**WHAT TO DO**
Please output exactly the part of the records below that opens with the line containing "(sessMod s f).aux = s.aux" and closes with the line containing "(gptpMod s f).usbA = s.usbA", both lines included, and nothing else.

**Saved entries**
-- ==== Sys2Proof/Laws/State.lean ====
section
/-! SUPPORT. What every named update of State leaves alone, and the part that a whole update replaces, so that no proof
unfolds an update. -/

namespace Sys2Proof.Machine

@[simp] theorem auxMod_others (s : State) (c : Nat) (f : Aux → Aux) :
    (auxMod s c f).host = s.host ∧ (auxMod s c f).tw0 = s.tw0 ∧ (auxMod s c f).tw1 = s.tw1 ∧ (auxMod s c f).cs = s.cs
    ∧ (auxMod s c f).eng = s.eng ∧ (auxMod s c f).par = s.par ∧ (auxMod s c f).clk = s.clk
    ∧ (auxMod s c f).cap = s.cap ∧ (auxMod s c f).out = s.out ∧ (auxMod s c f).ser = s.ser
    ∧ (auxMod s c f).usbA = s.usbA ∧ (auxMod s c f).usbB = s.usbB ∧ (auxMod s c f).net = s.net
    ∧ (auxMod s c f).meas = s.meas ∧ (auxMod s c f).pwr = s.pwr ∧ (auxMod s c f).hull = s.hull
    ∧ (auxMod s c f).fw = s.fw ∧ (auxMod s c f).free = s.free ∧ (auxMod s c f).pending = s.pending := by
  refine ⟨?_, ?_, ?_, ?_, ?_, ?_, ?_, ?_, ?_, ?_, ?_, ?_, ?_, ?_, ?_, ?_, ?_, ?_, ?_⟩ <;> rfl

@[simp] theorem queueMod_others (s : State) (c : Nat) (f : AuxQueue → AuxQueue) :
    (queueMod s c f).host = s.host ∧ (queueMod s c f).tw0 = s.tw0 ∧ (queueMod s c f).tw1 = s.tw1
    ∧ (queueMod s c f).cs = s.cs ∧ (queueMod s c f).eng = s.eng ∧ (queueMod s c f).par = s.par
    ∧ (queueMod s c f).clk = s.clk ∧ (queueMod s c f).cap = s.cap ∧ (queueMod s c f).out = s.out
    ∧ (queueMod s c f).ser = s.ser ∧ (queueMod s c f).usbA = s.usbA ∧ (queueMod s c f).usbB = s.usbB
    ∧ (queueMod s c f).net = s.net ∧ (queueMod s c f).meas = s.meas ∧ (queueMod s c f).pwr = s.pwr
    ∧ (queueMod s c f).hull = s.hull ∧ (queueMod s c f).fw = s.fw ∧ (queueMod s c f).free = s.free
    ∧ (queueMod s c f).pending = s.pending := by
  refine ⟨?_, ?_, ?_, ?_, ?_, ?_, ?_, ?_, ?_, ?_, ?_, ?_, ?_, ?_, ?_, ?_, ?_, ?_, ?_⟩ <;> rfl

@[simp] theorem micMod_others (s : State) (o : Nat) (f : MicBias → MicBias) :
    (micMod s o f).host = s.host ∧ (micMod s o f).tw0 = s.tw0 ∧ (micMod s o f).tw1 = s.tw1 ∧ (micMod s o f).cs = s.cs
    ∧ (micMod s o f).eng = s.eng ∧ (micMod s o f).par = s.par ∧ (micMod s o f).clk = s.clk
    ∧ (micMod s o f).out = s.out ∧ (micMod s o f).ser = s.ser ∧ (micMod s o f).usbA = s.usbA
    ∧ (micMod s o f).usbB = s.usbB ∧ (micMod s o f).net = s.net ∧ (micMod s o f).aux = s.aux
    ∧ (micMod s o f).meas = s.meas ∧ (micMod s o f).pwr = s.pwr ∧ (micMod s o f).hull = s.hull
    ∧ (micMod s o f).fw = s.fw ∧ (micMod s o f).free = s.free ∧ (micMod s o f).pending = s.pending := by
  unfold micMod; refine ⟨?_, ?_, ?_, ?_, ?_, ?_, ?_, ?_, ?_, ?_, ?_, ?_, ?_, ?_, ?_, ?_, ?_, ?_, ?_⟩ <;> first | rfl | (split <;> rfl)

@[simp] theorem capMod_others (s : State) (c : Nat) (f : Capture → Capture) :
    (capMod s c f).host = s.host ∧ (capMod s c f).tw0 = s.tw0 ∧ (capMod s c f).tw1 = s.tw1 ∧ (capMod s c f).cs = s.cs
    ∧ (capMod s c f).eng = s.eng ∧ (capMod s c f).par = s.par ∧ (capMod s c f).clk = s.clk
    ∧ (capMod s c f).out = s.out ∧ (capMod s c f).ser = s.ser ∧ (capMod s c f).usbA = s.usbA
    ∧ (capMod s c f).usbB = s.usbB ∧ (capMod s c f).net = s.net ∧ (capMod s c f).aux = s.aux
    ∧ (capMod s c f).meas = s.meas ∧ (capMod s c f).pwr = s.pwr ∧ (capMod s c f).hull = s.hull
    ∧ (capMod s c f).fw = s.fw ∧ (capMod s c f).free = s.free ∧ (capMod s c f).pending = s.pending := by
  refine ⟨?_, ?_, ?_, ?_, ?_, ?_, ?_, ?_, ?_, ?_, ?_, ?_, ?_, ?_, ?_, ?_, ?_, ?_, ?_⟩ <;> rfl

@[simp] theorem relayMod_others (s : State) (f : Relay → Relay) :
    (relayMod s f).host = s.host ∧ (relayMod s f).tw0 = s.tw0 ∧ (relayMod s f).tw1 = s.tw1 ∧ (relayMod s f).cs = s.cs
    ∧ (relayMod s f).eng = s.eng ∧ (relayMod s f).par = s.par ∧ (relayMod s f).clk = s.clk
    ∧ (relayMod s f).out = s.out ∧ (relayMod s f).ser = s.ser ∧ (relayMod s f).usbA = s.usbA
    ∧ (relayMod s f).usbB = s.usbB ∧ (relayMod s f).net = s.net ∧ (relayMod s f).aux = s.aux
    ∧ (relayMod s f).meas = s.meas ∧ (relayMod s f).pwr = s.pwr ∧ (relayMod s f).hull = s.hull
    ∧ (relayMod s f).fw = s.fw ∧ (relayMod s f).free = s.free ∧ (relayMod s f).pending = s.pending := by
  refine ⟨?_, ?_, ?_, ?_, ?_, ?_, ?_, ?_, ?_, ?_, ?_, ?_, ?_, ?_, ?_, ?_, ?_, ?_, ?_⟩ <;> rfl

@[simp] theorem modMod_others (s : State) (m : Nat) (f : Modulator → Modulator) :
    (modMod s m f).host = s.host ∧ (modMod s m f).tw0 = s.tw0 ∧ (modMod s m f).tw1 = s.tw1 ∧ (modMod s m f).cs = s.cs
    ∧ (modMod s m f).eng = s.eng ∧ (modMod s m f).par = s.par ∧ (modMod s m f).clk = s.clk
    ∧ (modMod s m f).out = s.out ∧ (modMod s m f).ser = s.ser ∧ (modMod s m f).usbA = s.usbA
    ∧ (modMod s m f).usbB = s.usbB ∧ (modMod s m f).net = s.net ∧ (modMod s m f).aux = s.aux
    ∧ (modMod s m f).meas = s.meas ∧ (modMod s m f).pwr = s.pwr ∧ (modMod s m f).hull = s.hull
    ∧ (modMod s m f).fw = s.fw ∧ (modMod s m f).free = s.free ∧ (modMod s m f).pending = s.pending := by
  unfold modMod; refine ⟨?_, ?_, ?_, ?_, ?_, ?_, ?_, ?_, ?_, ?_, ?_, ?_, ?_, ?_, ?_, ?_, ?_, ?_, ?_⟩ <;> first | rfl | (split <;> rfl)

@[simp] theorem domMod_others (s : State) (d : Nat) (f : Domain → Domain) :
    (domMod s d f).host = s.host ∧ (domMod s d f).tw0 = s.tw0 ∧ (domMod s d f).tw1 = s.tw1 ∧ (domMod s d f).cs = s.cs
    ∧ (domMod s d f).eng = s.eng ∧ (domMod s d f).par = s.par ∧ (domMod s d f).cap = s.cap
    ∧ (domMod s d f).out = s.out ∧ (domMod s d f).ser = s.ser ∧ (domMod s d f).usbA = s.usbA
    ∧ (domMod s d f).usbB = s.usbB ∧ (domMod s d f).net = s.net ∧ (domMod s d f).aux = s.aux
    ∧ (domMod s d f).meas = s.meas ∧ (domMod s d f).pwr = s.pwr ∧ (domMod s d f).hull = s.hull
    ∧ (domMod s d f).fw = s.fw ∧ (domMod s d f).free = s.free ∧ (domMod s d f).pending = s.pending := by
  refine ⟨?_, ?_, ?_, ?_, ?_, ?_, ?_, ?_, ?_, ?_, ?_, ?_, ?_, ?_, ?_, ?_, ?_, ?_, ?_⟩ <;> rfl

@[simp] theorem convMod_others (s : State) (k : Nat) (f : Convoy → Convoy) :
    (convMod s k f).host = s.host ∧ (convMod s k f).tw0 = s.tw0 ∧ (convMod s k f).tw1 = s.tw1
    ∧ (convMod s k f).cs = s.cs ∧ (convMod s k f).eng = s.eng ∧ (convMod s k f).par = s.par
    ∧ (convMod s k f).cap = s.cap ∧ (convMod s k f).out = s.out ∧ (convMod s k f).ser = s.ser
    ∧ (convMod s k f).usbA = s.usbA ∧ (convMod s k f).usbB = s.usbB ∧ (convMod s k f).net = s.net
    ∧ (convMod s k f).aux = s.aux ∧ (convMod s k f).meas = s.meas ∧ (convMod s k f).pwr = s.pwr
    ∧ (convMod s k f).hull = s.hull ∧ (convMod s k f).fw = s.fw ∧ (convMod s k f).free = s.free
    ∧ (convMod s k f).pending = s.pending := by
  refine ⟨?_, ?_, ?_, ?_, ?_, ?_, ?_, ?_, ?_, ?_, ?_, ?_, ?_, ?_, ?_, ?_, ?_, ?_, ?_⟩ <;> rfl

@[simp] theorem memMod_others (s : State) (k m : Nat) (f : Member → Member) :
    (memMod s k m f).host = s.host ∧ (memMod s k m f).tw0 = s.tw0 ∧ (memMod s k m f).tw1 = s.tw1
    ∧ (memMod s k m f).cs = s.cs ∧ (memMod s k m f).eng = s.eng ∧ (memMod s k m f).par = s.par
    ∧ (memMod s k m f).cap = s.cap ∧ (memMod s k m f).out = s.out ∧ (memMod s k m f).ser = s.ser
    ∧ (memMod s k m f).usbA = s.usbA ∧ (memMod s k m f).usbB = s.usbB ∧ (memMod s k m f).net = s.net
    ∧ (memMod s k m f).aux = s.aux ∧ (memMod s k m f).meas = s.meas ∧ (memMod s k m f).pwr = s.pwr
    ∧ (memMod s k m f).hull = s.hull ∧ (memMod s k m f).fw = s.fw ∧ (memMod s k m f).free = s.free
    ∧ (memMod s k m f).pending = s.pending := by
  refine ⟨?_, ?_, ?_, ?_, ?_, ?_, ?_, ?_, ?_, ?_, ?_, ?_, ?_, ?_, ?_, ?_, ?_, ?_, ?_⟩ <;> rfl

@[simp] theorem pllMod_others (s : State) (p : Nat) (f : Pll → Pll) :
    (pllMod s p f).host = s.host ∧ (pllMod s p f).tw0 = s.tw0 ∧ (pllMod s p f).tw1 = s.tw1 ∧ (pllMod s p f).cs = s.cs
    ∧ (pllMod s p f).eng = s.eng ∧ (pllMod s p f).par = s.par ∧ (pllMod s p f).cap = s.cap
    ∧ (pllMod s p f).out = s.out ∧ (pllMod s p f).ser = s.ser ∧ (pllMod s p f).usbA = s.usbA
    ∧ (pllMod s p f).usbB = s.usbB ∧ (pllMod s p f).net = s.net ∧ (pllMod s p f).aux = s.aux
    ∧ (pllMod s p f).meas = s.meas ∧ (pllMod s p f).pwr = s.pwr ∧ (pllMod s p f).hull = s.hull
    ∧ (pllMod s p f).fw = s.fw ∧ (pllMod s p f).free = s.free ∧ (pllMod s p f).pending = s.pending := by
  unfold pllMod; refine ⟨?_, ?_, ?_, ?_, ?_, ?_, ?_, ?_, ?_, ?_, ?_, ?_, ?_, ?_, ?_, ?_, ?_, ?_, ?_⟩ <;> first | rfl | (split <;> rfl)

@[simp] theorem sinkMod_others (s : State) (k : Nat) (f : Sink → Sink) :
    (sinkMod s k f).host = s.host ∧ (sinkMod s k f).tw0 = s.tw0 ∧ (sinkMod s k f).tw1 = s.tw1
    ∧ (sinkMod s k f).cs = s.cs ∧ (sinkMod s k f).par = s.par ∧ (sinkMod s k f).clk = s.clk
    ∧ (sinkMod s k f).cap = s.cap ∧ (sinkMod s k f).out = s.out ∧ (sinkMod s k f).ser = s.ser
    ∧ (sinkMod s k f).usbA = s.usbA ∧ (sinkMod s k f).usbB = s.usbB ∧ (sinkMod s k f).net = s.net
    ∧ (sinkMod s k f).aux = s.aux ∧ (sinkMod s k f).meas = s.meas ∧ (sinkMod s k f).pwr = s.pwr
    ∧ (sinkMod s k f).hull = s.hull ∧ (sinkMod s k f).fw = s.fw ∧ (sinkMod s k f).free = s.free
    ∧ (sinkMod s k f).pending = s.pending := by
  refine ⟨?_, ?_, ?_, ?_, ?_, ?_, ?_, ?_, ?_, ?_, ?_, ?_, ?_, ?_, ?_, ?_, ?_, ?_, ?_⟩ <;> rfl

@[simp] theorem laneMod_others (s : State) (l : Nat) (f : Lane → Lane) :
    (laneMod s l f).host = s.host ∧ (laneMod s l f).tw0 = s.tw0 ∧ (laneMod s l f).tw1 = s.tw1
    ∧ (laneMod s l f).cs = s.cs ∧ (laneMod s l f).par = s.par ∧ (laneMod s l f).clk = s.clk
    ∧ (laneMod s l f).cap = s.cap ∧ (laneMod s l f).out = s.out ∧ (laneMod s l f).ser = s.ser
    ∧ (laneMod s l f).usbA = s.usbA ∧ (laneMod s l f).usbB = s.usbB ∧ (laneMod s l f).net = s.net
    ∧ (laneMod s l f).aux = s.aux ∧ (laneMod s l f).meas = s.meas ∧ (laneMod s l f).pwr = s.pwr
    ∧ (laneMod s l f).hull = s.hull ∧ (laneMod s l f).fw = s.fw ∧ (laneMod s l f).free = s.free
    ∧ (laneMod s l f).pending = s.pending := by
  refine ⟨?_, ?_, ?_, ?_, ?_, ?_, ?_, ?_, ?_, ?_, ?_, ?_, ?_, ?_, ?_, ?_, ?_, ?_, ?_⟩ <;> rfl

@[simp] theorem sectionMod_others (s : State) (k : Nat) (f : Section → Section) :
    (sectionMod s k f).host = s.host ∧ (sectionMod s k f).tw0 = s.tw0 ∧ (sectionMod s k f).tw1 = s.tw1
    ∧ (sectionMod s k f).cs = s.cs ∧ (sectionMod s k f).eng = s.eng ∧ (sectionMod s k f).clk = s.clk
    ∧ (sectionMod s k f).cap = s.cap ∧ (sectionMod s k f).out = s.out ∧ (sectionMod s k f).ser = s.ser
    ∧ (sectionMod s k f).usbA = s.usbA ∧ (sectionMod s k f).usbB = s.usbB ∧ (sectionMod s k f).net = s.net
    ∧ (sectionMod s k f).aux = s.aux ∧ (sectionMod s k f).meas = s.meas ∧ (sectionMod s k f).pwr = s.pwr
    ∧ (sectionMod s k f).hull = s.hull ∧ (sectionMod s k f).fw = s.fw ∧ (sectionMod s k f).free = s.free
    ∧ (sectionMod s k f).pending = s.pending := by
  refine ⟨?_, ?_, ?_, ?_, ?_, ?_, ?_, ?_, ?_, ?_, ?_, ?_, ?_, ?_, ?_, ?_, ?_, ?_, ?_⟩ <;> rfl

@[simp] theorem lineMod_others (s : State) (k : Nat) (f : DelayLine → DelayLine) :
    (lineMod s k f).host = s.host ∧ (lineMod s k f).tw0 = s.tw0 ∧ (lineMod s k f).tw1 = s.tw1
    ∧ (lineMod s k f).cs = s.cs ∧ (lineMod s k f).eng = s.eng ∧ (lineMod s k f).clk = s.clk
    ∧ (lineMod s k f).cap = s.cap ∧ (lineMod s k f).out = s.out ∧ (lineMod s k f).ser = s.ser
    ∧ (lineMod s k f).usbA = s.usbA ∧ (lineMod s k f).usbB = s.usbB ∧ (lineMod s k f).net = s.net
    ∧ (lineMod s k f).aux = s.aux ∧ (lineMod s k f).meas = s.meas ∧ (lineMod s k f).pwr = s.pwr
    ∧ (lineMod s k f).hull = s.hull ∧ (lineMod s k f).fw = s.fw ∧ (lineMod s k f).free = s.free
    ∧ (lineMod s k f).pending = s.pending := by
  refine ⟨?_, ?_, ?_, ?_, ?_, ?_, ?_, ?_, ?_, ?_, ?_, ?_, ?_, ?_, ?_, ?_, ?_, ?_, ?_⟩ <;> rfl

@[simp] theorem meterMod_others (s : State) (k : Nat) (f : Meter → Meter) :
    (meterMod s k f).host = s.host ∧ (meterMod s k f).tw0 = s.tw0 ∧ (meterMod s k f).tw1 = s.tw1
    ∧ (meterMod s k f).cs = s.cs ∧ (meterMod s k f).eng = s.eng ∧ (meterMod s k f).clk = s.clk
    ∧ (meterMod s k f).cap = s.cap ∧ (meterMod s k f).out = s.out ∧ (meterMod s k f).ser = s.ser
    ∧ (meterMod s k f).usbA = s.usbA ∧ (meterMod s k f).usbB = s.usbB ∧ (meterMod s k f).net = s.net
    ∧ (meterMod s k f).aux = s.aux ∧ (meterMod s k f).meas = s.meas ∧ (meterMod s k f).pwr = s.pwr
    ∧ (meterMod s k f).hull = s.hull ∧ (meterMod s k f).fw = s.fw ∧ (meterMod s k f).free = s.free
    ∧ (meterMod s k f).pending = s.pending := by
  refine ⟨?_, ?_, ?_, ?_, ?_, ?_, ?_, ?_, ?_, ?_, ?_, ?_, ?_, ?_, ?_, ?_, ?_, ?_, ?_⟩ <;> rfl

@[simp] theorem fwMod_others (s : State) (f : FwState → FwState) :
    (fwMod s f).host = s.host ∧ (fwMod s f).tw0 = s.tw0 ∧ (fwMod s f).tw1 = s.tw1 ∧ (fwMod s f).cs = s.cs
    ∧ (fwMod s f).eng = s.eng ∧ (fwMod s f).par = s.par ∧ (fwMod s f).clk = s.clk ∧ (fwMod s f).cap = s.cap
    ∧ (fwMod s f).out = s.out ∧ (fwMod s f).ser = s.ser ∧ (fwMod s f).usbA = s.usbA ∧ (fwMod s f).usbB = s.usbB
    ∧ (fwMod s f).net = s.net ∧ (fwMod s f).aux = s.aux ∧ (fwMod s f).meas = s.meas ∧ (fwMod s f).pwr = s.pwr
    ∧ (fwMod s f).hull = s.hull ∧ (fwMod s f).free = s.free ∧ (fwMod s f).pending = s.pending := by
  refine ⟨?_, ?_, ?_, ?_, ?_, ?_, ?_, ?_, ?_, ?_, ?_, ?_, ?_, ?_, ?_, ?_, ?_, ?_, ?_⟩ <;> rfl

@[simp] theorem sessMod_others (s : State) (f : Session → Session) :
    (sessMod s f).host = s.host ∧ (sessMod s f).tw0 = s.tw0 ∧ (sessMod s f).tw1 = s.tw1 ∧ (sessMod s f).cs = s.cs
    ∧ (sessMod s f).eng = s.eng ∧ (sessMod s f).par = s.par ∧ (sessMod s f).clk = s.clk ∧ (sessMod s f).cap = s.cap
    ∧ (sessMod s f).out = s.out ∧ (sessMod s f).ser = s.ser ∧ (sessMod s f).usbA = s.usbA
    ∧ (sessMod s f).usbB = s.usbB ∧ (sessMod s f).net = s.net ∧ (sessMod s f).aux = s.aux
    ∧ (sessMod s f).meas = s.meas ∧ (sessMod s f).pwr = s.pwr ∧ (sessMod s f).hull = s.hull
    ∧ (sessMod s f).free = s.free ∧ (sessMod s f).pending = s.pending := by
  refine ⟨?_, ?_, ?_, ?_, ?_, ?_, ?_, ?_, ?_, ?_, ?_, ?_, ?_, ?_, ?_, ?_, ?_, ?_, ?_⟩ <;> rfl

@[simp] theorem gptpMod_others (s : State) (f : Gptp → Gptp) :
    (gptpMod s f).host = s.host ∧ (gptpMod s f).tw0 = s.tw0 ∧ (gptpMod s f).tw1 = s.tw1 ∧ (gptpMod s f).cs = s.cs
    ∧ (gptpMod s f).eng = s.eng ∧ (gptpMod s f).par = s.par ∧ (gptpMod s f).clk = s.clk ∧ (gptpMod s f).cap = s.cap
    ∧ (gptpMod s f).out = s.out ∧ (gptpMod s f).ser = s.ser ∧ (gptpMod s f).usbA = s.usbA
    ∧ (gptpMod s f).usbB = s.usbB ∧ (gptpMod s f).aux = s.aux ∧ (gptpMod s f).meas = s.meas
    ∧ (gptpMod s f).pwr = s.pwr ∧ (gptpMod s f).hull = s.hull ∧ (gptpMod s f).fw = s.fw ∧ (gptpMod s f).free = s.free
    ∧ (gptpMod s f).pending = s.pending := by
  refine ⟨?_, ?_, ?_, ?_, ?_, ?_, ?_, ?_, ?_, ?_, ?_, ?_, ?_, ?_, ?_, ?_, ?_, ?_, ?_⟩ <;> rfl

**SOLUTION TO THIS EXERCISE**
    ∧ (sessMod s f).usbB = s.usbB ∧ (sessMod s f).net = s.net ∧ (sessMod s f).aux = s.aux
    ∧ (sessMod s f).meas = s.meas ∧ (sessMod s f).pwr = s.pwr ∧ (sessMod s f).hull = s.hull
    ∧ (sessMod s f).free = s.free ∧ (sessMod s f).pending = s.pending := by
  refine ⟨?_, ?_, ?_, ?_, ?_, ?_, ?_, ?_, ?_, ?_, ?_, ?_, ?_, ?_, ?_, ?_, ?_, ?_, ?_⟩ <;> rfl

@[simp] theorem gptpMod_others (s : State) (f : Gptp → Gptp) :
    (gptpMod s f).host = s.host ∧ (gptpMod s f).tw0 = s.tw0 ∧ (gptpMod s f).tw1 = s.tw1 ∧ (gptpMod s f).cs = s.cs
    ∧ (gptpMod s f).eng = s.eng ∧ (gptpMod s f).par = s.par ∧ (gptpMod s f).clk = s.clk ∧ (gptpMod s f).cap = s.cap
    ∧ (gptpMod s f).out = s.out ∧ (gptpMod s f).ser = s.ser ∧ (gptpMod s f).usbA = s.usbA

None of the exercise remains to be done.